他来报信,与其说是报恩,不如说是做一笔交易:他用情报换一条命。

你们救不了秦王,可你们至少能救那个疯和尚。

疯和尚活了,他徐忠的良心就活了。

说到兽圈那一段的时候,他的声音低了下去。

不是刻意压低,是嗓子哑了。

他想起了那个佃户被豹子咬断腿的声音——

"咔嚓"一声,像折一根干柴。

想起了那个疯和尚站在兽圈边上,脸上什么表情都没有。

想起了潭王坐在高台上,端着酒杯,嘴角挂着一丝若有若无的笑意。

他说到那些的时候,手在发抖。不是怕——

是怒。

一种压在骨头里的、说不出来的怒。

可他不能怒。他是个小角色,怒了也没用。

他只能把怒气压下去,压到脚底板底下,踩在脚底下,踩实了,踩硬了,踩成一块石头。然后踩着那块石头继续说话。

说到最后,徐忠的声音有些发颤。不是怕——

是急。

那种急不是嘴上的急,是骨头里的急,像一个守城的人看见敌兵攻到了城下,可手里只有一把刀,没有人。
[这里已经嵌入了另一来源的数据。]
-- ==== Sys2Proof/Machine/Observe.lean ====
section
/-! DEFINITION. Performance observation (15): reads and writes of counters, watch slots and their firings, the precise buffer,
and what every microsecond adds (R429, R433 to R441, R443). -/

namespace Sys2Proof.Machine

/-! ## Counters (R433 to R435) -/

/-- The snapshot of OB_SNAP that a requester has: one for BAR0 and the mailbox together, one for each sentry core (R435). -/
def snapOf (req : Requester) : Nat :=
  match req with
  | .sentry d k => 1 + 4 * d.val + k.val
  | _ => 0

/-- A read of OB_CNT of event e; the low half of a pair captures the high half. -/
def State.readCnt (s : State) (req : Requester) (d e : Nat) : Word × State :=
  if !obAssigned d e then (0, s)
  else
    let v := s.rd .OB_CNT (d * 1024 + e)
    if e % 2 = 0 ∧ s.obPaired d e then
      let high := s.getF Fld.OB_CNT_COUNT (d * 1024 + e + 1)
      (v, s.modDie d fun x => { x with snaps := Tbl.set x.snaps (snapOf req) high 0 })
    else (v, s)

/-- A read of OB_SNAP. -/
def State.readSnap (s : State) (req : Requester) (d : Nat) : Word := BitVec.ofNat 32 (Tbl.get (s.die d).snaps (snapOf req) 0)

/-- A write of OB_CNT; `inc` occurrences of the event fall in the same cycle and are added to the written value (R433). -/
def State.writeCnt (s : State) (d e : Nat) (v : Word) (inc : Nat) : State :=
  if !obAssigned d e then s else (s.swWrite .OB_CNT (d * 1024 + e) v).count d e inc

/-- OB_CNT_READ (R435). -/
def execObCntRead (req : Requester) (d : DieId) (e : Fin 1024) (s : State) : Host.Outcome State Fault Refusal :=
  .next (s.dieRead req d.val fun s => s.readCnt req d.val e.val)

/-- OB_CNT_WRITE (R433). -/
def execObCntWrite (req : Requester) (d : DieId) (e : Fin 1024) (value : Word) (inc : Nat) (s : State) :
    Host.Outcome State Fault Refusal :=
  .next (s.dieAccess req d.val fun s => s.writeCnt d.val e.val value inc)

/-- A write of OB_CHAIN. -/
def State.writeChain (s : State) (d m : Nat) (v : Word) : State := s.swWrite .OB_CHAIN (d * 16 + m) v

/-- OB_CHAIN_WRITE (R434): both counters of a pair keep their values. -/
def execObChainWrite (req : Requester) (d : DieId) (m : Fin 16) (value : Word) (s : State) :
    Host.Outcome State Fault Refusal :=
  .next (s.dieAccess req d.val fun s => s.writeChain d.val m.val value)

/-! ## Watch slots (R436 to R439) -/

/-- PRECISE is available for an event (R439). -/
def preciseEvent (e : Nat) : Bool :=
  if e < 0x200 then
    let k := e % 0x40
    decide (k ≤ 0x21) || mem k [0x23, 0x25, 0x27, 0x31, 0x33, 0x39]
  else if e < 0x300 then true
  else decide (0x3A0 ≤ e) && decide (e < 0x3E0) && mem (e % 16) [1, 2, 3, 4, 5, 9]

/-- A write of OB_WATCH_CFG or OB_WATCH_PERIOD clears the slot's COUNT; ACTION 0b11 with an event for which PRECISE is not
available stores 0b10. -/
def State.writeWatch (s : State) (d i : Nat) (period : Bool) (v : Word) : State :=
  let w := d * 16 + i
  let s := s.setF Fld.OB_WATCH_COUNT_COUNT w 0
  if period then s.swWrite .OB_WATCH_PERIOD w v
  else
    let s := s.swWrite .OB_WATCH_CFG w v
    if s.getF Fld.OB_WATCH_CFG_ACTION w = 3 ∧ !preciseEvent (s.getF Fld.OB_WATCH_CFG_EVENT w) then
      s.setF Fld.OB_WATCH_CFG_ACTION w 2
    else s

/-- WATCH_CONFIG_WRITE (R436, R439). -/
def execWatchConfigWrite (req : Requester) (d : DieId) (slot : Fin 16) (period : Bool) (value : Word) (s : State) :
    Host.Outcome State Fault Refusal :=
  .next (s.dieAccess req d.val fun s => s.writeWatch d.val slot.val period value)

/-! ## The precise buffer (R440, R441) -/

/-- What a due slot still waits for before a record can be written: the close of a frame that is open. -/
def State.dueWaits (s : State) (d : Nat) (x : Due) : Bool :=
  decide (Fld.OB_WATCH_CFG_ACTION.of x.cfg = 3) && x.frame.isNone &&
    match eventCh (Fld.OB_WATCH_CFG_EVENT.of x.cfg) with
    | some c => (s.ch (8 * d + c)).frame.isSome
    | none => false

/-- A number limited to a field of all ones. -/
def saturate (n width : Nat) : Nat := min n (2 ^ width - 1)

/-- The EXTRA word of a frame record. -/
def FrameInfo.extra (i : FrameInfo) : Word :=
  let m := match i.margin with
    | some x => (BitVec.ofInt 16 (max (-32767) (min x 32767))).toNat
    | none => 0x8000
  BitVec.ofNat 32 (m + 2 ^ 16 * saturate i.bytes 16)

/-- Word 0 of a record (Table 15.4); SEQ is the number of records written before it, mod 256. -/
def precHead (e kind source sq d : Nat) : Word :=
  BitVec.ofNat 32 (e + 2 ^ 10 * kind + 2 ^ 12 * source + 2 ^ 15 + 2 ^ 16 * sq + 2 ^ 24 * d)

/-- The eight words of a frame record. -/
def State.frameRecord (s : State) (d : Nat) (x : Due) (i : FrameInfo) : List Word × State :=
  let e := Fld.OB_WATCH_CFG_EVENT.of x.cfg
  let r := s.fresh
  let cls := i.cls.getD (r.1.toNat % 16)
  ([precHead e 1 ((eventCh e).getD 0) (s.getF Fld.OB_PREC_PTR_WRITE d) d, i.us, i.addr,
    BitVec.ofNat 32 (setBits i.lastop.toNat 12 4 cls), BitVec.ofNat 32 (saturate i.edges 20), i.extra,
    BitVec.ofNat 32 x.counter, 0], if i.cls.isNone then r.2 else s)

/-- The eight words of an instruction record; the core supplies what it executed. -/
def State.coreRecord (s : State) (d : Nat) (x : Due) (pc data latency extra : Word) : List Word :=
  let e := Fld.OB_WATCH_CFG_EVENT.of x.cfg
  [precHead e 0 ((e - 0x3A0) / 16) (s.getF Fld.OB_PREC_PTR_WRITE d) d, x.us, pc, data,
   BitVec.ofNat 32 (saturate latency.toNat 20), extra, BitVec.ofNat 32 x.counter, 0]

/-- Add one to OB_PREC_LOST. -/
def State.precLost (s : State) (d : Nat) : State :=
  s.wr .OB_PREC_LOST d (BitVec.ofNat 32 (min ((s.rd .OB_PREC_LOST d).toNat + 1) 0xFFFFFFFF))

/-- A record goes into the precise buffer of a die (R440, R441). -/
def State.putRecord (s : State) (d : Nat) (words : List Word) : State :=
  let full := decide (256 ≤ (s.die d).unread)
  let wrap := s.flag Fld.OB_PREC_CTRL_WRAP d
  if full && !wrap then (s.setFlag Fld.OB_PREC_PTR_FULL d true).precLost d
  else
    let r := s.getF Fld.OB_PREC_PTR_WRITE d
    let s := s.forEach (List.range 8) fun s k => s.wr .OB_PREC_REC (d * 2048 + 8 * r + k) (words.getD k 0)
    let s := s.setF Fld.OB_PREC_PTR_WRITE d ((r + 1) % 256)
    if full then (s.setF Fld.OB_PREC_PTR_READ d ((s.getF Fld.OB_PREC_PTR_READ d + 1) % 256)).precLost d
    else
      let s := s.modDie d fun x => { x with unread := x.unread + 1 }
      let n := (s.die d).unread
      let s := if n = 256 ∧ !wrap then s.setFlag Fld.OB_PREC_PTR_FULL d true else s
      if s.getF Fld.OB_PREC_CTRL_THRESH d = n then s.emit (.irq d (s.getF Fld.OB_PREC_CTRL_CORE d) 16) else s

/-- The close of the newest frame of a channel, for a record whose event fell while no frame was open: what the spec does not
state of it is free. -/
def State.lastInfo (s : State) (d : Nat) (x : Due) : FrameInfo × State :=
  let n := 8 * d + (eventCh (Fld.OB_WATCH_CFG_EVENT.of x.cfg)).getD 0
  let a := s.fresh
  let b := a.2.fresh
  ({ us := x.us, addr := (s.ch n).lastAddr, lastop := s.rd .CH_LASTOP n, cls := none, edges := a.1.toNat,
     margin := some b.1.toInt, bytes := b.1.toNat / 2 ^ 16 }, b.2)

/-- SAMPLE loads the slot's sample registers (R438). -/
def State.sampleTake (s : State) (d : Nat) (x : Due) (pc : Word) : State :=
  let w := d * 16 + x.slot
  let e := Fld.OB_WATCH_CFG_EVENT.of x.cfg
  match eventCh e with
  | some c =>
    let n := 8 * d + c
    (s.wr .OB_NS_FRAME w (s.rd .CH_LASTOP n)).wr .OB_NS_ADDR w (s.ch n).lastAddr
  | none =>
    let s := s.wr .OB_NS_PC w pc
    if 0x3A0 ≤ e ∧ e < 0x3E0 then s else (s.wr .OB_NS_FRAME w 0).wr .OB_NS_ADDR w 0

/-- A due slot acts (R437). -/
def State.slotActs (s : State) (d : Nat) (x : Due) (pc data latency extra : Word) : State :=
  let e := Fld.OB_WATCH_CFG_EVENT.of x.cfg
  let action := Fld.OB_WATCH_CFG_ACTION.of x.cfg
  if action = 3 then
    if 0x3A0 ≤ e then s.putRecord d (s.coreRecord d x pc data latency extra)
    else
      let i := match x.frame with
        | some i => (i, s)
        | none => s.lastInfo d x
      let r := i.2.frameRecord d x i.1
      r.2.putRecord d r.1
  else
    let s := if action = 2 then s.sampleTake d x pc else s
    let was := bitOf (s.rd .OB_STATUS d).toNat x.slot
    let s := if was then s.orR .OB_STATUS d (2 ^ (16 + x.slot)) else s
    (s.orR .OB_STATUS d (2 ^ x.slot)).emit (.irq d (Fld.OB_WATCH_CFG_CORE.of x.cfg) x.slot)

/-- WATCH_FIRE (R436 to R441): the first due slot that waits for no open frame acts. -/
def execWatchFire (d : DieId) (slot : Fin 16) (pc data latency extra : Word) (s : State) : Host.Outcome State Fault Refusal :=
  .next (s.when (s.live d.val) fun s =>
    let l := (s.die d.val).due.zipIdx
    match l.find? fun x => !s.dueWaits d.val x.1 with
    | none => s
    | some (x, k) =>
      if x.slot ≠ slot.val then s
      else (s.modDie d.val fun y => { y with due := y.due.eraseIdx k }).slotActs d.val x pc data latency extra)

/-- A write of OB_PREC_PTR: software consumes records by advancing READ, which clears FULL. -/
def State.writePrecPtr (s : State) (d : Nat) (v : Word) : State :=
  let r := Fld.OB_PREC_PTR_READ.of v
  if r = s.getF Fld.OB_PREC_PTR_READ d then s
  else
    let left := (s.getF Fld.OB_PREC_PTR_WRITE d + 256 - r) % 256
    ((s.setF Fld.OB_PREC_PTR_READ d r).setFlag Fld.OB_PREC_PTR_FULL d false).modDie d fun x => { x with unread := left }

/-- OB_PREC_PTR_WRITE (R441). -/
def execObPrecPtrWrite (req : Requester) (d : DieId) (value : Word) (s : State) : Host.Outcome State Fault Refusal :=
  .next (s.dieAccess req d.val fun s => s.writePrecPtr d.val value)

/-- A read of a register whose bits with access code RC it returns and clears (R17, R18). -/
def State.readClear (s : State) (n : RegName) (i : Nat) : Word × State := (s.rd n i, s.clrR n i n.rcMask)

/-- OB_PREC_LOST_READ (R441). -/
def execObPrecLostRead (req : Requester) (d : DieId) (s : State) : Host.Outcome State Fault Refusal :=
  .next (s.dieRead req d.val fun s => s.readClear .OB_PREC_LOST d.val)

/-- HP_STALE_READ (R226). -/
def execHpStaleRead (req : Requester) (d : DieId) (s : State) : Host.Outcome State Fault Refusal :=
  .next (s.dieRead req d.val fun s => s.readClear .HP_STALE d.val)

/-- HP_MIGRATED_READ (R226). -/
def execHpMigratedRead (req : Requester) (d : DieId) (s : State) : Host.Outcome State Fault Refusal :=
  .next (s.dieRead req d.val fun s => s.readClear .HP_MIGRATED d.val)

/-! ## Every microsecond (R207, R212, R429) -/

/-- What a die adds: open capture entries (0x327), and open consumptions of each channel (k = 0x34). -/
def State.dieMicrosecond (s : State) (d : Nat) : State :=
  let s := s.count d 0x327 ((s.die d).slots.filter fun x => x.entry && decide (x.st ≠ .verified)).length
  s.forEach (List.range 8) fun s c => s.countCh (8 * d + c) 0x34 (s.ch (8 * d + c)).cons.length

/-- ADDED_EACH_MICROSECOND: FAULT_US advances, every running die adds its quantities, and each queue's bucket gains its tokens
of a millisecond. -/
def execAddedEachMicrosecond (s : State) : Host.Outcome State Fault Refusal :=
  .next (s.when (!s.stopped) fun s =>
    let us := s.us + 1
    let s := s.wr .FAULT_US 0 us
    let s := s.forEach (numsBelow s.nDies s.live) fun s d => s.dieMicrosecond d
    if us.toNat % 1000 = 0 ∧ s.platLive then
      s.forEach (List.range s.nDies) fun s d => s.modQueue d fun q => { q with tokens := min (q.tokens + 1) 1000 }
    else s)

end Sys2Proof.Machine
end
"张大人,那虎牢里关着的可不是寻常猛虎。"他竖起一根粗短的手指,指节上全是老茧,茧子磨得发亮,像一层黄褐色的壳,"那是一头八百多斤的辽东虎,站起来比两人还高。

进去了的人——"

他顿了一下,咽了口唾沫。

喉结上下滚了一下,像吞了一块石头。

那块石头不是真的石头,是恐惧——

他见过那头虎。那头虎的眼睛跟铜铃一样大,黄澄澄的,瞳孔是一条竖线。

它看你的时候,不是在看一个人,是在看一块肉。

"从来没有活着出来的。"

这句话落在偏厅里,像一块铁砸在石板上——

"咚"的一声,没有回音。

解缙听到这里,腾地站了起来。

小板凳被他带倒在地,发出"哐"的一声闷响。

他的脸涨得通红,嘴唇哆嗦了两下,忽然猛地一拍桌子——

那张桌子比他高半头,他得踮着脚才能够到桌面。

手掌拍上去的时候,茶杯跳了一下,茶水溅了出来,在桌面上留了几个深色的点子。

"不行!师兄不能死在那里!"

他的声音尖锐起来,像一把小刀划过玻璃。

那声音里有少年人特有的冲动和不甘——

那种不甘不是对一个敌人的愤怒,是对整个世界的愤怒。

他十四岁了。

十四岁的他见过太多不平事,可每一次都不像今天这样,让他觉得自己这么没用。

他读过万卷书,他胸中有锦绣,他下笔能成文——

可这些有什么用?

刀架在师兄脖子上的时候,万卷书挡不了一刀,锦绣文章挡不了一刀,什么都挡不了一刀。

"张大人,咱们不能就这么干等着!"他的眼眶红了,可眼泪没掉下来——

他咬着下唇,咬得发白,硬生生把眼泪逼了回去。

他不是爱哭的人。

他只是太急了。

急到眼眶发酸,急到鼻子发堵,急到胸口像塞了一团棉花,喘不上气来。

他的手攥着桌沿,指关节泛白——

不是攥拳头的白,是用力过度的白,像要把桌沿攥碎。